Docker Container Metrics. So Easy an Intern Can Do it?
Our recently released product, Stratum, is built on top of Docker. Each job is essentially a Docker container that is performing a task of sorts. As an infrastructure company, it is essential to monitor these containers in order to determine if a user’s environment is stable or possibly experiencing complications. It is also important for users to have access to their environment’s performance metrics in order for them to get the most out of the Stratum product. This raises the question for the engineers at Catalyze, what is the best way to accurately and efficiently monitor Docker container performance? So the Catalyze interns set out for the answer, prototyping several Docker monitoring configurations including:
and several more.
Initially looking to Cadvisor, which does most of the heavy lifting in terms of collecting and aggregating metrics by container, we ran into some performance issues. Newer versions of the docker remote api expose container performance metrics, eliminating the need for Cadvisor, but older versions of the docker remote api do not.
Metrics for days
The first iteration of environment metrics allowed users to view their environment’s performance data for 24 hours. By choosing redis as a backend, the storage size utilized for storing performance metrics was limited. Initially, this worked out well until Catalyze customers wanted to know about the long-term growth of their environments. With that in mind, the switch was made to Influxdb. Influxdb allows for the collection of Docker container performance metrics over the lifetime of environments while simultaneously minimizing storage space (an estimated 10 MB per environment per year).
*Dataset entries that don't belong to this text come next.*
-- ==== Sys2Proof/Laws/Memory.lean ====
section
/-! SUPPORT. The laws of image memory: a read after a write, and every operation keeps the canonical form. -/

namespace Sys2Proof.Machine

theorem lookupCell_insertCell (a c : Nat) (v : Byte) (l : List Host.Cell) :
    lookupCell (insertCell a v l) c = if a = c then some v else lookupCell l c := by
  induction l with
  | nil => simp [insertCell, lookupCell]
  | cons p t ih =>
    obtain ⟨b, w⟩ := p
    simp only [insertCell]
    split
    · simp [lookupCell]
    · split
      · rename_i hab
        subst hab
        by_cases h : a = c <;> simp [lookupCell, h]
      · simp only [lookupCell, ih]
        by_cases h : b = c
        · have : a ≠ c := by omega
          simp [h, this]
        · simp [h]

theorem lookupCell_eraseCell (a c : Nat) (l : List Host.Cell) :
    lookupCell (eraseCell a l) c = if a = c then none else lookupCell l c := by
  induction l with
  | nil => simp [eraseCell, lookupCell]
  | cons p t ih =>
    obtain ⟨b, w⟩ := p
    simp only [eraseCell, lookupCell]
    by_cases hb : b = a
    · subst hb
      simp only [↓reduceIte, ih]
      by_cases h : b = c <;> simp [h]
    · by_cases hc : b = c
      · subst hc
        rw [if_neg hb, if_neg (Ne.symm hb)]
        simp [lookupCell]
      · simp [hb, hc, lookupCell, ih]

theorem mem_insertCell {a : Nat} {v : Byte} {c : Host.Cell} :
    ∀ {l : List Host.Cell}, c ∈ insertCell a v l → c = (a, v) ∨ c ∈ l
  | [], h => by simpa [insertCell] using h
  | (b, w) :: t, h => by
    simp only [insertCell] at h
    split at h
    · simpa using h
    · split at h
      · rcases List.mem_cons.mp h with h | h
        exacts [.inl h, .inr (List.mem_cons_of_mem _ h)]
      · rcases List.mem_cons.mp h with h | h
        · exact .inr (by simp [h])
        · rcases mem_insertCell h with h | h
          exacts [.inl h, .inr (List.mem_cons_of_mem _ h)]

theorem eraseCell_sublist (a : Nat) : ∀ l : List Host.Cell, (eraseCell a l).Sublist l
  | [] => .slnil
  | (b, w) :: t => by
    simp only [eraseCell]
    split
    · exact (eraseCell_sublist a t).cons _
    · exact (eraseCell_sublist a t).cons_cons _

theorem insertCell_rising {a : Nat} {v : Byte} :
    ∀ {l : List Host.Cell}, (l.map Prod.fst).Pairwise (· < ·) → ((insertCell a v l).map Prod.fst).Pairwise (· < ·)
  | [], _ => by simp [insertCell]
  | (b, w) :: t, h => by
    simp only [List.map_cons, List.pairwise_cons, List.mem_map] at h
    obtain ⟨hb, ht⟩ := h
    simp only [insertCell]
    split
    · rename_i hab
      simp only [List.map_cons, List.pairwise_cons, List.mem_cons, List.mem_map]
      refine ⟨?_, hb, ht⟩
      rintro c (rfl | hc)
      exacts [hab, hab.trans (hb c hc)]
    · split
      · rename_i _ hab
        subst hab
        simp only [List.map_cons, List.pairwise_cons, List.mem_map]
        exact ⟨hb, ht⟩
      · rename_i h1 h2
        simp only [List.map_cons, List.pairwise_cons, List.mem_map]
        refine ⟨?_, insertCell_rising ht⟩
        rintro c ⟨p, hp, rfl⟩
        rcases mem_insertCell hp with rfl | hp
        · simp only
          omega
        · exact hb _ ⟨p, hp, rfl⟩

theorem notMem_eraseCell {a : Nat} {l : List Host.Cell} {c : Host.Cell} (h : c ∈ eraseCell a l) : c.1 ≠ a := by
  induction l with
  | nil => simp [eraseCell] at h
  | cons p t ih =>
    simp only [eraseCell] at h
    split at h
    · exact ih h
    · rcases List.mem_cons.mp h with h | h
      · rw [h]
        assumption
      · exact ih h

@[simp] theorem Memory.unwritten_write (m : Memory) (a : Nat) (v : Byte) : (m.write a v).unwritten = m.unwritten := by
  simp only [Memory.write]
  split <;> rfl

@[simp] theorem Memory.unlisted_write (m : Memory) (a c : Nat) (v : Byte) : (m.write a v).unlisted c = m.unlisted c := by
  simp [Memory.unlisted]

/-- A read after a write (R63, R64). -/
theorem Memory.read_write (m : Memory) (a c : Nat) (v : Byte) :
    (m.write a v).read c = if a = c then v else m.read c := by
  have hu := m.unlisted_write a c v
  simp only [Memory.read, hu]
  by_cases hv : v = m.unlisted a
  · simp only [Memory.write, if_pos hv, lookupCell_eraseCell]
    by_cases h : a = c
    · subst h
      simp [hv]
    · simp [h]
  · simp only [Memory.write, if_neg hv, lookupCell_insertCell]
    by_cases h : a = c <;> simp [h]

@[simp] theorem Memory.read_write_self (m : Memory) (a : Nat) (v : Byte) : (m.write a v).read a = v := by
  simp [Memory.read_write]

theorem Memory.read_write_of_ne {m : Memory} {a c : Nat} {v : Byte} (h : a ≠ c) : (m.write a v).read c = m.read c := by
  simp [Memory.read_write, h]

/-- A write keeps the canonical form. -/
theorem Memory.wf_write {m : Memory} (h : m.wf) (a : Nat) (v : Byte) : (m.write a v).wf := by
  obtain ⟨hr, hd⟩ := h
  refine ⟨?_, fun c hc => ?_⟩
  · simp only [Memory.write]
    split
    · exact hr.sublist ((eraseCell_sublist a m.cells).map Prod.fst)
    · exact insertCell_rising hr
  · rw [Memory.unlisted_write]
    simp only [Memory.write] at hc
    split at hc
    · exact hd c ((eraseCell_sublist a m.cells).subset hc)
    · rcases mem_insertCell hc with rfl | hc
      · assumption
      · exact hd c hc

theorem Memory.inSpace_write {cfg : Cfg} {m : Memory} (h : m.inSpace cfg) {a : Nat} (ha : memValid cfg a = true) (v : Byte) :
    (m.write a v).inSpace cfg := by
  intro c hc
  simp only [Memory.write] at hc
  split at hc
  · exact h c ((eraseCell_sublist a m.cells).subset hc)
  · rcases mem_insertCell hc with rfl | hc
    exacts [ha, h c hc]

/-- In a list with rising addresses a listed cell is the one found. -/
theorem lookupCell_of_mem {l : List Host.Cell} (h : (l.map Prod.fst).Pairwise (· < ·)) {c : Host.Cell} (hc : c ∈ l) :
    lookupCell l c.1 = some c.2 := by
  induction l with
  | nil => cases hc
  | cons p t ih =>
    obtain ⟨b, w⟩ := p
    simp only [List.map_cons, List.pairwise_cons, List.mem_map] at h
    rcases List.mem_cons.mp hc with rfl | hc
    · simp [lookupCell]
    · have : b < c.1 := h.1 _ ⟨c, hc, rfl⟩
      have : b ≠ c.1 := by omega
      simp [lookupCell, this, ih h.2 hc]

/-! ### The access primitives -/

theorem memRead_byte_ok {cfg : Cfg} {m : Memory} {a : Nat} (h : memValid cfg a = true) :
    memRead cfg m a .byte = .ok (m.read a).toNat := by
  simp [memRead, h]

theorem memRead_half_ok {cfg : Cfg} {m : Memory} {a : Nat} (h : memValid cfg a = true) (h' : memValid cfg (a + 1) = true) :
    memRead cfg m a .half = .ok ((m.read a).toNat + 256 * (m.read (a + 1)).toNat) := by
  simp [memRead, h, h']

theorem memWrite_byte_ok {cfg : Cfg} {m : Memory} {a v : Nat} (h : memValid cfg a = true) :
    memWrite cfg m a .byte v = .ok (m.write a (BitVec.ofNat 8 v)) := by
  simp [memWrite, h]

theorem memWrite_half_ok {cfg : Cfg} {m : Memory} {a v : Nat} (h : memValid cfg a = true) (h' : memValid cfg (a + 1) = true) :
    memWrite cfg m a .half v = .ok ((m.write a (BitVec.ofNat 8 v)).write (a + 1) (BitVec.ofNat 8 (v / 256))) := by
  simp [memWrite, h, h']

/-- An engine read fails only with ErrBus (R63). -/
theorem memRead_error {cfg : Cfg} {m : Memory} {a : Nat} {n : AccessSize} {e : CmdError} (h : memRead cfg m a n = .error e) :
    e = .bus := by
  cases n <;> simp only [memRead] at h <;> split at h <;> cases h <;> rfl

/-- An engine write fails only with ErrBus (R64). -/
theorem memWrite_error {cfg : Cfg} {m : Memory} {a v : Nat} {n : AccessSize} {e : CmdError}
    (h : memWrite cfg m a n v = .error e) : e = .bus := by
  cases n <;> simp only [memWrite] at h <;> split at h <;> cases h <;> rfl

/-- Everything a successful engine write does (R64): the bytes of its width become the value's, every other byte stays, and the
canonical form is kept. -/
theorem memWrite_spec {cfg : Cfg} {m m' : Memory} {a v : Nat} {n : AccessSize} (h : memWrite cfg m a n v = .ok m') :
    (∀ c, c ≠ a → (n = .half → c ≠ a + 1) → m'.read c = m.read c) ∧ m'.read a = BitVec.ofNat 8 v ∧
      (n = .half → m'.read (a + 1) = BitVec.ofNat 8 (v / 256)) ∧ (m.wf → m'.wf) ∧ (m.inSpace cfg → m'.inSpace cfg) ∧
      m'.unwritten = m.unwritten := by
  cases n <;> simp only [memWrite] at h <;> split at h <;> cases h
  · rename_i hv
    refine ⟨fun c hc _ => ?_, by simp, by simp, fun h => Memory.wf_write h _ _, fun h => Memory.inSpace_write h hv _, by simp⟩
    exact Memory.read_write_of_ne (fun h => hc h.symm)
  · rename_i hv
    rw [Bool.and_eq_true] at hv
    refine ⟨fun c hc hc' => ?_, ?_, by simp, fun h => Memory.wf_write (Memory.wf_write h _ _) _ _,
      fun h => Memory.inSpace_write (Memory.inSpace_write h hv.1 _) hv.2 _, by simp⟩
    · rw [Memory.read_write_of_ne (fun h => hc' rfl h.symm), Memory.read_write_of_ne (fun h => hc h.symm)]
    · rw [Memory.read_write_of_ne (by omega), Memory.read_write_self]

end Sys2Proof.Machine
end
With constant improvements being made to the the Influxdb storage engine, an even greater reduction in space used to store environment metrics can be expected in the future.
Under the Hood
There are many examples that exist for collecting Docker container metrics. However, something was needed that would permit the freedom to add metadata to container metrics in order to segment data for each customer. Each docker host runs a sender container, essentially a cron job that runs every minute, and collects metrics from either Cadvisor or Docker stats, which is dependent on the version of Docker that is running. The sender will then hand this data off to the collector, attaching metadata to the container metrics and storing everything to Influxdb. The collector is a Falcon app that also allows metrics to be queried by our various api’s.
An open source version of our Docker container metrics collection software is available on github.
Seeing is Believing
There are several front end frameworks that work well with Influxdb to graph and help visualize container performance metrics, such as Granfana, Influga, and Facette. However, in order to integrate visualizations into the dashboard, Nvd3 is the clear choice. The switch to the Nvd3 charting library is a significant improvement over our previous charting library. Namely, we are now able to chart and aggregate more efficiently by timestamp which provides greater granularity and detail into the graphs. Some other improvements include interactive tooltips and the ability to toggle the visibility of data. The increasing variety of nvd3 visualizations will allow us to create even more awesome charts, graphs and interactive graphics to display metrics in the future.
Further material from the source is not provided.